* Work item:
Print exactly what the entries say, line by line, from the first line down to the one with "halfword address. -/", inclusive.

* Data for this exercise:
-- ==== Sys2Proof/Machine/Maint.lean ====
section
/-! DEFINITION. The cycles of the maintenance bus (R492 to R500, R637 to R640). -/

namespace Sys2Proof.Machine

/-- R640: does the module acknowledge a cycle? Not in reset, in OFF, unseated, in a start that has not reached the fill, nor where R575 holds
it in reset (log entry 41). -/
def State.busAnswers (s : State) : Bool :=
  match s.control.phase with
  | .running | .safeOff | .dusk => true
  | .starting => s.startup.restart || s.startup.bistTurn.isNone
  | _ => false

/-- A cycle ends: MACK_N, XBUSY_N and the data of a read cycle. -/
def State.busAck (s : State) (busy : Bool) (data : Option Half) : State := s.send (.bus true busy data)

/-- Every cycle but an atomic load parts a load from its execute (R499). -/
def State.unload (s : State) : State := { s with xram := { s.xram with loaded := false } }

/-- The halfword of a halfword address. -/
def State.busHalf (s : State) (addr : Nat) : Half := BitVec.ofNat 16 (Mem.le s.xram.mem (2 * addr) 2)

def State.putHalf (s : State) (addr : Nat) (data : Half) : State := s.xramStore (2 * addr) (b16 data.toNat)

/-- The lane side's access of the window, where it is a write of the word. -/
def State.laneAccess (s : State) (addr : Nat) (a : LaneAccess) : State :=
  match a with
  | .write v => s.xramStore (4 * (addr / 2)) (b32 v.toNat)
  | _ => s

/-- R500: the lane access of the window was warned; the lane that accesses for the module counts it. -/
def State.collided (s : State) : State :=
  s.modLane s.lead (fun l => { l with store := { l.store with collides := inc l.store.collides } })

/-- Do the two accesses of the window conflict, with a maintenance write or read (Table 13.6)? -/
def windowConflicts (w : Window) (isWrite : Bool) : Bool :=
  match w.lane with
  | .none => false
  | .read => isWrite
  | .write _ => true

/-- A window in which the two sides conflict: the bank keeps whether the lane side's access was warned (R500, R501). -/
def State.warn (s : State) (addr : Nat) (w : Window) (conflict : Bool) : State :=
  if conflict then
    let k : Clash := { instant := s.now, word := addr / 2, laneWrite := w.lane != .read, warned := w.laneLater }
    let s1 : State := { s with xram := { s.xram with clash := some k } }
    if w.laneLater then s1.collided else s1
  else s

/-- A read cycle. -/
def State.busRead (s : State) (addr : Nat) (w : Window) : State :=
  let undefinedData := (s.unload.drawn).busAck true (some s.freeHalf)
  let conflict := windowConflicts w false
  let s1 := (s.unload.warn addr w conflict).laneAccess addr w.lane
  if !s.busAnswers then s
  else if !s.xram.filled then undefinedData
  else if conflict then (s1.drawn).busAck (!w.laneLater) (some s.freeHalf)
  else s1.busAck false (some (s.busHalf addr))

/-- A write cycle. -/
def State.busWrite (s : State) (addr : Nat) (data : Half) (w : Window) : State :=
  let conflict := windowConflicts w true
  let s1 := ((s.unload.warn addr w conflict).putHalf addr data).laneAccess addr w.lane
  if !s.busAnswers then s
  else if !s.xram.filled then s.unload.busAck true none
  else s1.busAck (conflict && !w.laneLater) none

/-- The holding register takes the low half of an operand. -/
def State.holdOperand (s : State) (addr : Nat) (data : Half) : State :=
  { s with xram := { s.xram with
      holding := setField s.xram.holding 0 16 data.toNat
      holdingAddr := addr / 2
      loaded := true
      hasOld := false } }

/-- An atomic load; the fill of R493 concerns the bank, and the cycle completes with XBUSY_N. -/
def State.busLoad (s : State) (addr : Nat) (data : Half) : State :=
  if !s.busAnswers then s
  else if !s.xram.filled then s.unload.busAck true none
  else (s.holdOperand addr data).busAck false none

/-- The operation of an atomic execute: add or swap on the word (R500); OLD enters the holding register. -/
def State.busOperate (s : State) (addr : Nat) (data : Half) (swap : Bool) : State :=
  let operand := getField s.xram.holding 0 16 + 65536 * data.toNat
  let r := s.unload.xramAtomic (4 * (addr / 2)) swap operand
  { r.1 with xram := { r.1.xram with
      holding := BitVec.ofNat 32 r.2
      hasOld := true } }

/-- Does the execute follow a load of the same word with no other cycle in between (R499)? -/
def State.mayExecute (s : State) (addr : Nat) : Bool := s.xram.filled && s.xram.loaded && s.xram.holdingAddr == addr / 2

/-- An atomic execute. -/
def State.busExecute (s : State) (addr : Nat) (data : Half) (swap : Bool) : State :=
  if !s.busAnswers then s
  else if s.mayExecute addr then (s.busOperate addr data swap).busAck false none
  else s.unload.busAck true none

/-- An atomic result. The manual gives no data where the register holds no OLD of the word: a free value. -/
def State.busResult (s : State) (addr : Nat) (high : Bool) : State :=
  let held := s.xram.filled && s.xram.hasOld && s.xram.holdingAddr == addr / 2
  let data := BitVec.ofNat 16 (getField s.xram.holding (if high then 16 else 0) 16)
  if !s.busAnswers then s
  else if held then s.unload.busAck false (some data)
  else (s.unload.drawn).busAck (!s.xram.filled) (some s.freeHalf)

/-- The lines MA19:1 name the halfwords below 2^19 (Table 13.5). -/
def busRange (addr : Nat) : Bool := decide (addr < 524288)

/-- MB_READ. -/
def execMbRead (t addr : Nat) (w : Window) (s : State) : Host.Outcome State Fault Refusal :=
  if busRange addr then run t (fun s => s.busRead addr w) s else .fault .noSuchAddress

/-- MB_WRITE. -/
def execMbWrite (t addr : Nat) (data : Half) (w : Window) (s : State) : Host.Outcome State Fault Refusal :=
  if busRange addr then run t (fun s => s.busWrite addr data w) s else .fault .noSuchAddress

/-- ATOMIC_LOAD. -/
def execAtomicLoad (t addr : Nat) (data : Half) (s : State) : Host.Outcome State Fault Refusal :=
  if busRange addr then run t (fun s => s.busLoad addr data) s else .fault .noSuchAddress

/-- ATOMIC_EXECUTE. -/
def execAtomicExecute (t addr : Nat) (data : Half) (swap : Bool) (s : State) : Host.Outcome State Fault Refusal :=
  if busRange addr then run t (fun s => s.busExecute addr data swap) s else .fault .noSuchAddress

/-- ATOMIC_RESULT. -/
def execAtomicResult (t addr : Nat) (high : Bool) (s : State) : Host.Outcome State Fault Refusal :=
  if busRange addr then run t (fun s => s.busResult addr high) s else .fault .noSuchAddress

/-! ## Cycles cut short (R639) -/

def cycleAddr : BusCycle → Nat
  | .read a => a
  | .write a _ => a
  | .atomicLoad a _ => a
  | .atomicExecute a _ _ => a
  | .atomicResult a _ => a

/-- An outcome that Table 18.10 leaves open: a free choice. -/
def State.perhaps (s : State) (f : State → State) : State :=
  let s1 := s.drawn
  if Config.freeBool s.freeCtr then f s1 else s1

/-- Table 18.10: nothing is acknowledged. -/
def State.cutShort (s : State) (c : BusCycle) : State :=
  if s.busAnswers && s.xram.filled then
    match c with
    | .read _ => s.unload
    | .write a d => s.unload.perhaps (fun u => u.putHalf a d)
    | .atomicLoad a d => s.unload.perhaps (fun u => u.holdOperand a d)
    | .atomicExecute a d w =>
      if s.mayExecute a then
        let s1 := s.perhaps (fun u => u.busOperate a d w)
        { s1.drawn with xram := { s1.xram with
            holding := s1.freeWord
            loaded := false
            hasOld := true } }
      else s.unload
    | .atomicResult _ _ => s.unload
  else s.unload

/-- CYCLE_CUT_SHORT. -/
def execCycleCutShort (t : Nat) (cycle : BusCycle) (s : State) : Host.Outcome State Fault Refusal :=
  if busRange (cycleAddr cycle) then run t (fun s => s.cutShort cycle) s else .fault .noSuchAddress

end Sys2Proof.Machine
end

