-- ==== Sys2Proof/Machine/Timers.lean ====
section
/-! DEFINITION. The rows in which a timer of the route engine runs out within a T1 body (R112, R119, R120, R122, R124), a safe input changes
(R413, R414) and a lane measures its pace (R43 to R47). -/

namespace Sys2Proof.Machine

/-! ## Timers of the route engine -/

/-- A change of the route engine that the T1 body in progress makes before it completes: it stands in the body's own copy, so that it
commits with the T1 image and no vote before that sees it. Lanes without such a body are left alone. -/
def Lane.inBody (l : Lane) (f : Work → Work) : Lane :=
  if l.program.bodies.any (fun b => b.1 == Task.t1) then
    let e := l.program.working.getD (l.engine, [])
    let w := f (Work.start e.1)
    { l with program := { l.program with working := some (w.eng, e.2 ++ w.events) }, counters := l.counters.ofWork w }
  else l

/-- The engine as a lane's body in progress has it. -/
def Lane.bodyEngine (l : Lane) : Engine := (l.program.working.map (·.1)).getD l.engine

/-- Does the T1 body in progress first cancel the route (R99, step 1)? -/
def Lane.cancels (l : Lane) (r : Nat) : Bool :=
  l.program.intake.any (fun i => match i.cmd with
    | .routeCancel q _ => q == r
    | _ => false)

/-- Is the timer of a route in its last T1 cycle, in a state in which it counts? -/
def Lane.timerDue (l : Lane) (r : Nat) (k : TimerKind) (st : RouteState) : Bool :=
  let n := l.bodyEngine.entry r
  n.state == st && n.timerKind == k && decide (n.timer ≤ 1) && !l.cancels r

/-- The voting lanes' bodies change their engines where the lane's own timer is due. -/
def State.bodies (s : State) (due : Lane → Bool) (f : Work → Work) : State := s.mapVoting (fun l => if due l then l.inBody f else l)

/-- DETECT_TIMEOUT: the detection timer of a route or of a POINT_MOVE (R112). -/
def State.detectTimeout (s : State) (o : CallOwner) : State :=
  match o with
  | .route r => s.bodies (fun l => l.timerDue r .detection .pointsCalled) (fun w => w.detectExpiry s.img r)
  | .point p =>
    let due := fun (c : PointCall) => c.point == p && c.route == 0xFFFF && decide (c.timer ≤ 1) && s.snap.nibble p != c.position
    s.bodies (fun l => l.bodyEngine.calls.any due) (fun w => (w.eng.calls.filter due).foldl (fun u c => u.endCall c 2) w)

def execDetectTimeout (t : Nat) (owner : CallOwner) (s : State) : Host.Outcome State Fault Refusal := run t (fun u => u.detectTimeout owner) s

/-- Does the section of release step 0 of a route read OCCUPIED in the snapshot of a lane's T1 body? The body then moves the route to OCCUPIED,
and its approach timer stops (Table 3.8, R652). -/
def State.entered (s : State) (l : Lane) (r : Nat) : Bool :=
  match (routeAt s.img r).bind (fun x => stepSection x 0) with
  | some sec => (s.snapNo (s.bodySnapshot l .t1)).nibble sec == 0
  | none => false

/-- APPROACH_TIMER_EXPIRY: a cancelled route in APPROACH_LOCKED releases, unless the train has entered it (R119, R652). -/
def State.approachTimeout (s : State) (r : Nat) : State :=
  s.bodies (fun l => l.timerDue r .approach .approachLocked && !s.entered l r) (fun w => w.approachExpiry s.img r)

def execApproachTimerExpiry (t : Nat) (route : Nat) (s : State) : Host.Outcome State Fault Refusal := run t (fun u => u.approachTimeout route) s

/-- EMERG_TIMER_EXPIRY: every lock of a route in EMERG_TIMING is released (R120). -/
def State.emergTimeout (s : State) (r : Nat) : State :=
  s.bodies (fun l => l.timerDue r .emergency .emergTiming) (fun w => w.emergExpiry s.img r)

def execEmergTimerExpiry (t : Nat) (route : Nat) (s : State) : Host.Outcome State Fault Refusal := run t (fun u => u.emergTimeout route) s

/-- OVERLAP_TIMER_EXPIRY: the elements of the overlap release together (R122). -/
def State.overlapTimeout (s : State) (r : Nat) : State :=
  s.bodies (fun l => l.timerDue r .overlap .occupied) (fun w => w.overlapExpiry r)

def execOverlapTimerExpiry (t : Nat) (route : Nat) (s : State) : Host.Outcome State Fault Refusal := run t (fun u => u.overlapTimeout route) s

/-- SECTION_RESET_END: the RESET request of a section returns to 0 (R124). -/
def State.resetEnd (s : State) (e : Nat) : State :=
  let due := fun (q : ResetRun) => q.element == e && decide (q.left ≤ 1)
  s.bodies (fun l => l.bodyEngine.resets.any due) (fun w => { w with eng := { w.eng with resets := w.eng.resets.filter (fun q => !due q) } })

def execSectionResetEnd (t : Nat) (element : Nat) (s : State) : Host.Outcome State Fault Refusal := run t (fun u => u.resetEnd element) s

/-! ## Safe inputs -/

/-- SAFE_INPUT_CHANGE: a lane takes a new filtered level after as many consecutive samples at it as the input's filter class requires (R413,
R414); every part has SI00 to SI63 (R2). -/
def State.safeInputChange (s : State) (i : LaneId) (input : Nat) (x : InputSense) : State :=
  if input < 64 ∧ filterSamples (s.inputFilter input) ≤ x.samples ∧ getBit (s.lane i).inputs.level input ≠ x.level then s.inputIn i input x.level else s

def execSafeInputChange (t : Nat) (lane : LaneId) (input : Nat) (sense : InputSense) (s : State) : Host.Outcome State Fault Refusal :=
  run t (fun u => u.safeInputChange lane input sense) s

/-! ## Pace -/

/-- A lane below 1,000 steps/µs in two consecutive measurements declares a lane fault (R47), one in reintegration too: with its first vector in
SHADOW it goes back to EXCLUDED (R244). -/
def Lane.paceFault (l : Lane) : Lane :=
  if 2 ≤ l.lowPaces ∧ l.mode ≠ LaneMode.isolated ∧ l.mode ≠ LaneMode.excluded then { l with localFault := some (l.localFault.getD Cause.pace) } else l

/-- PACE_MEASUREMENT (R43, R46, R47). -/
def State.paceMeasured (s : State) (i : LaneId) (pace : Nat) : State :=
  if s.control.phase ≠ .running then s
  else
    let l := s.lane i
    let low := decide (pace < 1050)
    let s1 := s.modLane i (fun x => ({ x with
      pace := pace
      minPace := if x.minPace = 0 then pace else min x.minPace pace
      lowPaces := if pace < 1000 then x.lowPaces + 1 else 0
      paceMargin := x.paceMargin || low
      paceGoodSince := if low = false ∧ x.pace < 1050 then s.now else x.paceGoodSince }).paceFault)
    if low && !l.paceMargin then s1.laneEvent i 0x0207 [(24, 1, i.index), (28, 4, pace)] else s1

def execPaceMeasurement (t : Nat) (lane : LaneId) (pace : Nat) (s : State) : Host.Outcome State Fault Refusal :=
  run t (fun u => u.paceMeasured lane pace) s

/-- PACE_MARGIN_CLEAR: the pace has been at 1,050 steps/µs or more for 1 s (R46). -/
def State.paceClear (s : State) (i : LaneId) : State :=
  s.modLane i (fun l => if 1050 ≤ l.pace ∧ l.paceGoodSince + second ≤ s.now then { l with paceMargin := false } else l)

def execPaceMarginClear (t : Nat) (lane : LaneId) (s : State) : Host.Outcome State Fault Refusal := run t (fun u => u.paceClear lane) s

end Sys2Proof.Machine
end

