-- ==== Sys2Proof/Certificates/Slice0/Obligations.lean ====
section
/-! DEFINITION. The statements about the module for the provers; each docstring names the rules of spec/ that it formalises. -/

open Sys2Proof Sys2Proof.Machine

/-! ## The maintenance bus (13) -/

/-- R498, R500, Table 13.6: a maintenance write whose window the lane side does not use for a write of the word. Its halfword is
written, every other byte of the exchange RAM stays, XBUSY_N answers where the lane side reads the word and came first, and nothing else changes but the record of touched addresses and
the count of collisions. Table 13.6, last row: where the lane side writes the word in the same window, the lane's word stands. Table 13.5, Table 13.6: a maintenance read that shares its window with no write of the word returns the halfword and changes no byte. -/
def Obligations.MaintenanceCyclesWriteAndRead : Prop :=
  (∀ (t a : Nat) (d : Half) (w : Window) (s : State), a < 524288 → s.busAnswers = true → s.xram.filled = true → Mem.wf s.xram.mem = true →
      (w.lane = .none ∨ w.lane = .read) →
      ∃ u, exec (.mbWrite t a d w) s = .next u ∧
        s.sent ++ [Tx.bus true (decide (w.lane = .read) && !w.laneLater) none] = u.sent ∧
        (∀ b, u.xramByte b = if b = 2 * a then BitVec.ofNat 8 d.toNat else if b = 2 * a + 1 then BitVec.ofNat 8 (d.toNat / 256) else s.xramByte b) ∧
        u.xram.loaded = false ∧ u.xram.holding = s.xram.holding ∧ u.xram.hasOld = s.xram.hasOld ∧
        (∀ i, u.lane i = { s.lane i with store := (u.lane i).store }) ∧
        (∀ i, (u.lane i).store = { (s.lane i).store with
          collides := if i = s.lead ∧ w.lane = .read ∧ w.laneLater = true then (s.lane i).store.collides + 1 else (s.lane i).store.collides }) ∧
        u = { s with now := u.now, lanes := u.lanes, xram := u.xram, images := u.images, ki40 := u.ki40, sent := u.sent }) ∧
  (∀ (t a : Nat) (d : Half) (v : Word) (later : Bool) (s : State), a < 524288 → s.busAnswers = true → s.xram.filled = true →
      Mem.wf s.xram.mem = true → ∃ u, exec (.mbWrite t a d { lane := .write v, laneLater := later }) s = .next u ∧
        u.sent = s.sent ++ [Tx.bus true (!later) none] ∧
        (∀ k < 4, u.xramByte (4 * (a / 2) + k) = BitVec.ofNat 8 (v.toNat / 256 ^ k)) ∧
        (∀ b, b < 4 * (a / 2) ∨ 4 * (a / 2) + 4 ≤ b → u.xramByte b = s.xramByte b)) ∧
  (∀ (t a : Nat) (w : Window) (s : State), a < 524288 → s.busAnswers = true → s.xram.filled = true → (w.lane = .none ∨ w.lane = .read) →
      ∃ u, exec (.mbRead t a w) s = .next u ∧
        u.sent = s.sent ++ [Tx.bus true false (some (BitVec.ofNat 16 ((s.xramByte (2 * a)).toNat + 256 * (s.xramByte (2 * a + 1)).toNat)))] ∧
        u = { s with now := u.now, xram := { s.xram with loaded := false }, sent := u.sent })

* Answer to the problem:
-- ==== Sys2Proof/Machine/Maint.lean ====
section
/-! DEFINITION. The cycles of the maintenance bus (R492 to R500, R637 to R640). -/

namespace Sys2Proof.Machine

/-- R640: does the module acknowledge a cycle? Not in reset, in OFF, unseated, in a start that has not reached the fill, nor where R575 holds
it in reset (log entry 41). -/
def State.busAnswers (s : State) : Bool :=
  match s.control.phase with
  | .running | .safeOff | .dusk => true
  | .starting => s.startup.restart || s.startup.bistTurn.isNone
  | _ => false

/-- A cycle ends: MACK_N, XBUSY_N and the data of a read cycle. -/
def State.busAck (s : State) (busy : Bool) (data : Option Half) : State := s.send (.bus true busy data)

/-- Every cycle but an atomic load parts a load from its execute (R499). -/
def State.unload (s : State) : State := { s with xram := { s.xram with loaded := false } }

/-- The halfword of a halfword address. -/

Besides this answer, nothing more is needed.